» **EXERCISE DETAILS**
All entries must be set down once more, precisely as given.

Dataset excerpts
■ ■ ■
-- ==== Sys2Proof/Tests/Slice0.lean ====
section
/-! SUPPORT. The model's own tests: expected results are the vectors of spec/95_test_vectors.md or hand calculation from
the rules. After them, for every statement that has hypotheses, a witness that something meets them. -/

namespace Sys2Proof.Tests

open Sys2Proof Sys2Proof.Machine

/-- A RUNNING state with the given registers and bytes placed at the program counter. -/
def start (x y z w : Byte) (pc : Pc) (bytes : List Byte) : State :=
  { State.reset with x := #v[x, y, z, w], pc := pc, rom := placeInRom [] pc.toNat bytes }

/-- The next state of an outcome, if it has one. -/
def nextOf (r : Host.Outcome State Fault Refusal) : Option State :=
  match r with
  | .next t => some t
  | .fault _ => none
  | .refused _ => none

/-- What one step makes of some part of the state. -/
def after {α : Type} (s : State) (f : State → α) : Option α :=
  (nextOf (step s)).map f

/-! ### Well-formedness (rules R55, R59) -/

theorem test_unknown_below_16_is_ill_formed : (Instr.unknown 0x0F).wellFormed = false := by decide

theorem test_unknown_16_is_well_formed : (Instr.unknown 0x10).wellFormed = true := by decide

/-! ### Decoding and encoding: bytes written out from the tables of 30_encoding.md -/

theorem test_word_nop : decode [0x00] = .ok (.nop, []) ∧ encode (.nop) = [0x00] := ⟨rfl, rfl⟩

theorem test_word_add :
    decode [0x01, 0x00, 0x01, 0x02] = .ok (.add 0 1 2, []) ∧
      encode (.add 0 1 2) = [0x01, 0x00, 0x01, 0x02] := ⟨rfl, rfl⟩

theorem test_word_sub :
    decode [0x02, 0x03, 0x02, 0x01] = .ok (.sub 3 2 1, []) ∧
      encode (.sub 3 2 1) = [0x02, 0x03, 0x02, 0x01] := ⟨rfl, rfl⟩

theorem test_word_mul :
    decode [0x03, 0xC8, 0x00, 0x01] = .ok (.mul 200 0 1, []) ∧
      encode (.mul 200 0 1) = [0x03, 0xC8, 0x00, 0x01] := ⟨rfl, rfl⟩

theorem test_word_div :
    decode [0x04, 0x00, 0x01, 0x09] = .ok (.div 0 1 9, []) ∧
      encode (.div 0 1 9) = [0x04, 0x00, 0x01, 0x09] := ⟨rfl, rfl⟩

theorem test_word_ld :
    decode [0x05, 0x02, 0x03] = .ok (.ld 2 3, []) ∧ encode (.ld 2 3) = [0x05, 0x02, 0x03] := ⟨rfl, rfl⟩

theorem test_word_ldi :
    decode [0x06, 0x05, 0x00] = .ok (.ldi 5 0, []) ∧ encode (.ldi 5 0) = [0x06, 0x05, 0x00] := ⟨rfl, rfl⟩

theorem test_word_st :
    decode [0x07, 0x03, 0x02] = .ok (.st 3 2, []) ∧ encode (.st 3 2) = [0x07, 0x03, 0x02] := ⟨rfl, rfl⟩

theorem test_word_swp :
    decode [0x08, 0x00, 0x04] = .ok (.swp 0 4, []) ∧ encode (.swp 0 4) = [0x08, 0x00, 0x04] := ⟨rfl, rfl⟩

theorem test_word_eq :
    decode [0x09, 0x00, 0x07] = .ok (.eq 0 7, []) ∧ encode (.eq 0 7) = [0x09, 0x00, 0x07] := ⟨rfl, rfl⟩

theorem test_word_neq :
    decode [0x0A, 0x00, 0x02] = .ok (.neq 0 2, []) ∧ encode (.neq 0 2) = [0x0A, 0x00, 0x02] := ⟨rfl, rfl⟩

theorem test_word_jmp : decode [0x0B, 0x03] = .ok (.jmp 3, []) ∧ encode (.jmp 3) = [0x0B, 0x03] := ⟨rfl, rfl⟩

theorem test_word_jmpc : decode [0x0C, 0x0C] = .ok (.jmpc 12, []) ∧ encode (.jmpc 12) = [0x0C, 0x0C] := ⟨rfl, rfl⟩

theorem test_word_jmpe : decode [0x0D, 0xFF] = .ok (.jmpe 255, []) ∧ encode (.jmpe 255) = [0x0D, 0xFF] := ⟨rfl, rfl⟩

theorem test_word_prn : decode [0x0E, 0x04] = .ok (.prn 4, []) ∧ encode (.prn 4) = [0x0E, 0x04] := ⟨rfl, rfl⟩

theorem test_word_hlt : decode [0x0F] = .ok (.hlt, []) ∧ encode (.hlt) = [0x0F] := ⟨rfl, rfl⟩

theorem test_word_unknown : decode [0x7F] = .ok (.unknown 0x7F, []) ∧ encode (.unknown 0x7F) = [0x7F] := ⟨rfl, rfl⟩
■ ■ ■
» **WRITTEN RESPONSE**
-- ==== Sys2Proof/Tests/Slice0.lean ====
section
/-! SUPPORT. The model's own tests: expected results are the vectors of spec/95_test_vectors.md or hand calculation from
the rules. After them, for every statement that has hypotheses, a witness that something meets them. -/

namespace Sys2Proof.Tests

open Sys2Proof Sys2Proof.Machine

/-- A RUNNING state with the given registers and bytes placed at the program counter. -/
def start (x y z w : Byte) (pc : Pc) (bytes : List Byte) : State :=
  { State.reset with x := #v[x, y, z, w], pc := pc, rom := placeInRom [] pc.toNat bytes }

/-- The next state of an outcome, if it has one. -/
def nextOf (r : Host.Outcome State Fault Refusal) : Option State :=
  match r with
  | .next t => some t
  | .fault _ => none
  | .refused _ => none

/-- What one step makes of some part of the state. -/
def after {α : Type} (s : State) (f : State → α) : Option α :=
  (nextOf (step s)).map f

/-! ### Well-formedness (rules R55, R59) -/

theorem test_unknown_below_16_is_ill_formed : (Instr.unknown 0x0F).wellFormed = false := by decide

theorem test_unknown_16_is_well_formed : (Instr.unknown 0x10).wellFormed = true := by decide

/-! ### Decoding and encoding: bytes written out from the tables of 30_encoding.md -/

theorem test_word_nop : decode [0x00] = .ok (.nop, []) ∧ encode (.nop) = [0x00] := ⟨rfl, rfl⟩

theorem test_word_add :
    decode [0x01, 0x00, 0x01, 0x02] = .ok (.add 0 1 2, []) ∧
      encode (.add 0 1 2) = [0x01, 0x00, 0x01, 0x02] := ⟨rfl, rfl⟩

theorem test_word_sub :
    decode [0x02, 0x03, 0x02, 0x01] = .ok (.sub 3 2 1, []) ∧
      encode (.sub 3 2 1) = [0x02, 0x03, 0x02, 0x01] := ⟨rfl, rfl⟩

theorem test_word_mul :
    decode [0x03, 0xC8, 0x00, 0x01] = .ok (.mul 200 0 1, []) ∧
      encode (.mul 200 0 1) = [0x03, 0xC8, 0x00, 0x01] := ⟨rfl, rfl⟩

theorem test_word_div :
    decode [0x04, 0x00, 0x01, 0x09] = .ok (.div 0 1 9, []) ∧
      encode (.div 0 1 9) = [0x04, 0x00, 0x01, 0x09] := ⟨rfl, rfl⟩

theorem test_word_ld :
    decode [0x05, 0x02, 0x03] = .ok (.ld 2 3, []) ∧ encode (.ld 2 3) = [0x05, 0x02, 0x03] := ⟨rfl, rfl⟩

theorem test_word_ldi :
    decode [0x06, 0x05, 0x00] = .ok (.ldi 5 0, []) ∧ encode (.ldi 5 0) = [0x06, 0x05, 0x00] := ⟨rfl, rfl⟩

theorem test_word_st :
    decode [0x07, 0x03, 0x02] = .ok (.st 3 2, []) ∧ encode (.st 3 2) = [0x07, 0x03, 0x02] := ⟨rfl, rfl⟩

theorem test_word_swp :
    decode [0x08, 0x00, 0x04] = .ok (.swp 0 4, []) ∧ encode (.swp 0 4) = [0x08, 0x00, 0x04] := ⟨rfl, rfl⟩

theorem test_word_eq :
    decode [0x09, 0x00, 0x07] = .ok (.eq 0 7, []) ∧ encode (.eq 0 7) = [0x09, 0x00, 0x07] := ⟨rfl, rfl⟩

theorem test_word_neq :
    decode [0x0A, 0x00, 0x02] = .ok (.neq 0 2, []) ∧ encode (.neq 0 2) = [0x0A, 0x00, 0x02] := ⟨rfl, rfl⟩

theorem test_word_jmp : decode [0x0B, 0x03] = .ok (.jmp 3, []) ∧ encode (.jmp 3) = [0x0B, 0x03] := ⟨rfl, rfl⟩

theorem test_word_jmpc : decode [0x0C, 0x0C] = .ok (.jmpc 12, []) ∧ encode (.jmpc 12) = [0x0C, 0x0C] := ⟨rfl, rfl⟩

theorem test_word_jmpe : decode [0x0D, 0xFF] = .ok (.jmpe 255, []) ∧ encode (.jmpe 255) = [0x0D, 0xFF] := ⟨rfl, rfl⟩

theorem test_word_prn : decode [0x0E, 0x04] = .ok (.prn 4, []) ∧ encode (.prn 4) = [0x0E, 0x04] := ⟨rfl, rfl⟩

theorem test_word_hlt : decode [0x0F] = .ok (.hlt, []) ∧ encode (.hlt) = [0x0F] := ⟨rfl, rfl⟩

theorem test_word_unknown : decode [0x7F] = .ok (.unknown 0x7F, []) ∧ encode (.unknown 0x7F) = [0x7F] := ⟨rfl, rfl⟩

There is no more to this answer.